Окна дома смотрели на нас, как пустые глазницы черепа. В одном горел свет – тусклый и желтый, словно гноящийся глаз больного животного. Дом, казалось, наблюдал за нами, оценивал, решал, достойны ли мы войти.

– Он там? – спросил я, и мой голос прозвучал чужим, словно принадлежал кому-то другому.

Эвелина кивнула. Ее лицо в лунном свете казалось восковой маской.

– Он выходит?

– Нет, – её голос был едва слышен. – Только если я зову.

– Кто-нибудь ещё его видел?

– Соседи, наверное. Но я с ними не общаюсь, – она сглотнула. – Они избегают меня. Избегают дом. Как будто что-то чувствуют.

Я снова посмотрел на окна.

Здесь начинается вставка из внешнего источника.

/-- R166: a CANCEL_DOOR that is taken. -/
theorem cancelDoor_doorRule (d : DoorName) (s : State) (a : Answered) (h : doorRule s = true) (hr : cancelDoor d s = .ok a) :
    doorRule a.state = true := by
  unfold cancelDoor require at hr
  simp only [bind, Except.bind, answerOk] at hr
  repeat' split at hr
  all_goals cases hr
  rename_i hd _ _ hs
  have v : validDoor d = true := by simpa using hd
  have st : (s.door d).state = .delay ∨ (s.door d).state = .confirm ∨ (s.door d).state = .released := by
    simpa [or_assoc, imp_iff_not_or] using hs
  exact secureDoor_doorRule d s (doorRuleBut_of d s h) v (grantable_of d _ v (doorRule_held s d h v) st).1

/-- R175 step 2: the chutes leave the doors. -/
theorem lockChutes_door (s : State) (d : DoorName) : (lockChutes s).door d = s.door d :=
  foldl_keeps (fun s : State => s.door d) _ (fun s n => by
    show (lockChute s n).door d = s.door d
    unfold lockChute
    rw [setChuteCause_door, setChuteCause_door]) safeNumbers s

/-- R175 step 1: a door as a setting of the latch leaves it. -/
theorem setLatch_door (c : LockdownCause) (s : State) (d : DoorName) :
    (setLatch c s).door d = if d ∈ s.movingDoors then droppedDoor (s.door d) else s.door d := by
  have e : (setLatch c s).door d =
      (lockChutes (secureDoors s.movingDoors { s with csc.latch := true })).door d := by
    unfold setLatch notifyLockdown startHold driveAlarm
    cases d <;> simp [State.door, State.safe]
  have f : ({ s with csc.latch := true } : State).door d = s.door d := by cases d <;> rfl
  rw [e, lockChutes_door, secureDoors_door _ (movingDoors_nodup s), f]

/-- R175: a setting of the latch. -/
theorem setLatch_doorRule (c : LockdownCause) (s : State) (h : doorRule s = true) : doorRule (setLatch c s) = true := by
  rw [doorRule_iff] at h ⊢
  refine ⟨fun d hd => ?_, fun _ => ?_⟩
  · have k := h.1 d hd
    rw [setLatch_door]
    split
    · rename_i hm
      have hv := (mem_allDoors d).mp hd
      have hs : (s.door d).state = .delay ∨ (s.door d).state = .confirm ∨ (s.door d).state = .released := by
        have := (List.mem_filter.mp hm).2
        simp_all [or_assoc]
      have g := (grantable_of d _ hv k hs).1
      cases d <;> simp [doorHeld, namesRule, droppedDoor, g]
    · exact k
  · unfold setLatch notifyLockdown startHold driveAlarm
    simp

end Sys2Proof.Machine
end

Тени за занавеской двигались, складываясь в узоры, которые напоминали древние символы забытых культов. Впрочем, возможно, это был всего лишь эффект усталости и страха, искажающий восприятие.

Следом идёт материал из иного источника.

-- ==== Sys2Proof/Tests/Slice0.lean ====
section
/-!
SUPPORT. The model's own tests: a term that each check of well-formedness refuses; for every statement, states and
operands that meet the hypotheses of each of its clauses; and single steps on a small office.
-/

namespace Sys2Proof.Tests

open Sys2Proof Sys2Proof.Machine

-- One proof at a time: the package is compiled as one text under a memory limit.
set_option Elab.async false

/-! ## A small office -/

/-- The bag record that `newBag` fills in with its declared value as its book value. -/
def bagOf (g : Nat) (p : Purpose) (src : Source) (v : Int) : Bag := newBag g p src none v (some v)

/-- An office in its business day: slot 0 holds notes of 5.00 in straps of 100, slot 1 notes of 20.00 in straps of 50 and
slot 6 coins of 1.00.  Credentials 1 and 2 are SUPERVISORs, 3 a CUSTODIAN, 4 an AUDITOR, 5 and 7 CASHIERs, 6 a COURIER. -/
def office : State :=
  { State.reset with
    acu.clock := some ⟨⟨2026, 3, 2⟩, 36000⟩, acu.day := .dayOpen, acu.businessDate := some ⟨2026, 3, 2⟩
    acu.mode := .opened, acu.accountability := 101500
    acu.denoms := [(0, .note 500 100), (1, .note 2000 50), (6, .coin 100)]
    acu.stock := [(0, ⟨100, 20, 3, 0⟩), (6, ⟨0, 0, 0, 400⟩)]
    cru.creds := [(1, some ⟨.supervisor, false, 0⟩), (2, some ⟨.supervisor, false, 0⟩), (3, some ⟨.custodian, false, 0⟩),
      (4, some ⟨.auditor, false, 1⟩), (5, some ⟨.cashier, false, 2⟩), (6, some ⟨.courier, false, 0⟩),
      (7, some ⟨.cashier, true, 3⟩)]
    cru.office := [⟨1, .supervisor, 60⟩, ⟨2, .supervisor, 50⟩, ⟨3, .custodian, 0⟩, ⟨5, .cashier, 30⟩]
    cru.strongroom := [⟨1, .supervisor, 60⟩, ⟨3, .custodian, 60⟩]
    bgr.ranges := [(0, ⟨true, 1, 99, .float⟩), (1, ⟨true, 100, 199, .takings⟩), (2, ⟨true, 200, 299, .skim⟩),
      (3, ⟨true, 300, 399, .deposit⟩), (4, ⟨true, 400, 499, .changeIn⟩), (5, ⟨true, 500, 599, .void⟩)] }

/-- The unit commands sent, each with its position; the address is an open value. -/
def unitCommands (s : State) : List (UnitPos × UnitCmd) := s.ubc.commands.map (fun x => (x.pos, x.cmd))

/-- The state that a command leaves. -/
def after (i : Instr) (s : State) : State :=
  match exec i s with
  | .next t => t
  | .fault _ => s
  | .refused _ => s

/-- Whether an outcome is a next state. -/
def answersNext : Host.Outcome State Fault Refusal → Bool
  | .next _ => true
  | .fault _ => false
  | .refused _ => false

/-- The status of the newest reply. -/
def lastStatus (s : State) : Option Status := s.hpt.replies.getLast?.map Reply.status

/-- The fields of the newest reply. -/
def lastFields (s : State) : List Field := (s.hpt.replies.getLast?.map Reply.fields).getD []

/-- The office with its one drop safe's worth of bags: `n` INTACT SKIM bags at the BENCH. -/
def withBags (n : Nat) (s : State) : State :=
  { s with bgr.bags := (List.range' 1 n).map (fun r => (r, some (bagOf (200 + r) .skim .unknown 0))) }

/-- The office with its AUDITOR at OFFICE in place of the CASHIER. -/
def audited : State := { office with cru.office := [⟨1, .supervisor, 60⟩, ⟨4, .auditor, 60⟩] }

/-- The office after hours, every lane OFF, with the lockdown latch set or clear. -/
def closed (latch : Bool) : State :=
  { office with
    acu.mode := .afterHours, csc.latch := latch, ubc.alarm := latch
    csc.holdRunning := latch, csc.holdTimer := if latch then 900 else 0 }

/-- The office with lane `n` as given. -/
def withLane (n : Nat) (l : Lane) : State := putLane n l office

/-- A batch of bag 1 with `fit` notes of slot 0. -/
def batchOf (fit : Nat) (strap full : Nat) : Batch :=
  ⟨1, ⟨[(0, ⟨fit, 0, 0, 0⟩)], 0⟩, [(0, strap), (1, 50)], [(0, full)], false, false, false⟩

/-- A lane in a state, with a batch, pocket counts and a hold set. -/
def laneOf (st : LaneState) (b : Option Batch) (stacker reject : Nat) (h : HoldSet) : Lane :=
  ⟨st, b, [], stacker, reject, h, if st = .fault ∨ st = .faultLocked then some .jam else none, decide (st = .faultLocked)⟩

/-- The hold set with OPERATOR only. -/
def heldByOperator : HoldSet := { HoldSet.empty with operator := true }

/-- The office with the strongroom door in a state with a timer. -/
def withStrongroom (st : DoorState) (timer : Option Nat) (s : State) : State :=
  { s with csc.strongroom :=
      ⟨st, if st = .delay ∨ st = .confirm then some (1, 3) else none, timer, decide (st = .released), false, false, 0⟩ }

/-- The office with drop safe `n`'s door in a state with a timer. -/
def withSafe (n : Nat) (st : DoorState) (timer : Option Nat) (s : State) : State :=
  putSafe n ⟨⟨st, none, timer, decide (st = .released), decide (st = .opened), false, 0⟩, 0,
    ⟨false, false, false, false, decide (st ≠ .secure)⟩, decide (st ≠ .secure)⟩ s

/-- A till that is ISSUED to cashier 5 with a float of 100.00. -/
def issuedTill : Till :=
  { Till.initial with state := .issued, cashier := some 5, floatValue := 10000, expected := 10000 }

/-- A visit of courier 6 with a window around the office's time. -/
def visitOf (st : ManifestState) (out : List OutItem) (inb : List InItem) (timer : Option Nat) : Manifest :=
  ⟨41, 6, ⟨⟨2026, 3, 2⟩, 35000⟩, ⟨⟨2026, 3, 2⟩, 40000⟩, 900, out, inb, st, none, timer, none⟩

/-! ## Well-formedness: a term that each check refuses -/

/-- A request with a tag outside 1 to 255. -/
theorem test_wf_tag : wellFormed (.status 0) = false ∧ wellFormed (.status 256) = false ∧ wellFormed (.status 255) = true := by
  decide

/-- A packed number that its field does not hold. -/
theorem test_wf_packed : wellFormed (.start 1 100 3) = false ∧ wellFormed (.start 1 3 1000000) = false ∧
    wellFormed (.setClock 1 ⟨2026, 3, 2⟩ 5 (some 1000000)) = false ∧ wellFormed (.start 1 3 999999) = true := by decide

/-- A list longer than its count byte can say. -/
theorem test_wf_list : wellFormed (.closeDay 1 (List.replicate 256 ⟨0, 1⟩) 1) = false ∧
    wellFormed (.closeDay 1 (List.replicate 255 ⟨0, 1⟩) 1) = true := by decide +kernel

/-- An Amount past twelve digits. -/
theorem test_wf_amount : wellFormed (.setTill 1 1 (some 1000000000000) 1) = false ∧
    wellFormed (.setTill 1 1 (some (-999999999999)) 1) = true ∧ wellFormed (.setTill 1 1 none 1) = true := by decide

/-- A date and a clock reading past their digits. -/
theorem test_wf_clock : wellFormed (.setClock 1 ⟨10000, 3, 2⟩ 5 none) = false ∧
    wellFormed (.setClock 1 ⟨2026, 100, 2⟩ 5 none) = false ∧ wellFormed (.setClock 1 ⟨2026, 3, 100⟩ 5 none) = false ∧
    wellFormed (.createManifest 1 1 6 ⟨⟨2026, 3, 2⟩, 1000000⟩ ⟨⟨2026, 3, 2⟩, 1⟩ none [] [] 1) = false := by decide

/-- Lines and entries with a field past its digits. -/
theorem test_wf_lines : wellFormed (.setTemplate 1 0 [⟨100, 1⟩] 1) = false ∧
    wellFormed (.setDenominations 1 [⟨0, .note, 500, 10000⟩] 1) = false ∧
    wellFormed (.openDay 1 ⟨2026, 3, 2⟩ [⟨0, some 1000000, none, none, none⟩] 1) = false ∧
    wellFormed (.makeDeposit 1 300 [⟨0, none, some 1000000, none⟩] 1) = false ∧
    wellFormed (.createManifest 1 1 6 ⟨⟨2026, 3, 2⟩, 1⟩ ⟨⟨2026, 3, 2⟩, 2⟩ none [] [⟨100000000, some 1⟩] 1) = false := by
  decide

/-- A tally with a count past its digits, a slot past 7, or slots out of order. -/
theorem test_wf_tally : wellFormed (.countManual 1 1 ⟨[(0, ⟨1000000, 0, 0, 0⟩)], 0⟩ 3) = false ∧
    wellFormed (.countManual 1 1 ⟨[(8, ⟨1, 0, 0, 0⟩)], 0⟩ 3) = false ∧
    wellFormed (.countManual 1 1 ⟨[(1, ⟨1, 0, 0, 0⟩), (0, ⟨1, 0, 0, 0⟩)], 0⟩ 3) = false ∧
    wellFormed (.countManual 1 1 ⟨[], 1000000⟩ 3) = false ∧ wellFormed (.closeBatch 1 0 (some [(9, 1)]) 3) = false := by decide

– Готова? – спросил я, едва удерживаясь от желания повернуться и уйти.

Она медленно кивнула, но её глаза говорили об обратном. Они были широко раскрыты, как у человека, который смотрит в бездну, зная, что бездна смотрит в ответ.

Я поднялся по ступеням. Каждая скрипела под моим весом, будто стонала от боли. Дерево, из которого было сделано крыльцо, казалось слишком старым, слишком изношенным – как плоть, которая должна была давно истлеть.

Я постучал. Три удара. Глухие, в вязкой тишине, как удары молотка по крышке гроба.

Секунда. Другая. Время растянулось, словно густая смола.

Я уже собрался стучать ещё раз, когда дверь открылась – не скрипнув, не издав ни звука, как будто она состояла из чего-то невещественного, из материи снов или кошмаров.

На пороге стоял мужчина. Среднего роста, худощавый, с тёмными волосами, аккуратно зачёсанными назад, как у манекена в витрине дорогого магазина. На нём была домашняя рубашка и тёмные брюки – безупречно отглаженные, без единой складки. На первый взгляд, он выглядел совершенно обыкновенно.

Но обманчивое ощущение нормальности длилось лишь до того момента, пока он не посмотрел на меня.

Его глаза…

В них не было ничего явно неправильного – ни странного цвета, ни необычной формы. Но когда его взгляд встретился с моим, внутри что-то холодное шевельнулось, и я понял, в чем заключалась неправильность. В их глубине не было ничего человеческого. Не было никого дома. Как будто он смотрел на мир не просто глазами, а через них – нечто совершенно чуждое, наблюдающее за нами из-за человеческой маски.

– Добрый вечер, – сказал он. Голос был ровным, спокойным, лишенным всяких интонаций. Механическим, как у автоответчика.

– Добрый, – ответил я, и мой собственный голос показался мне слишком громким, слишком живым на контрасте с его.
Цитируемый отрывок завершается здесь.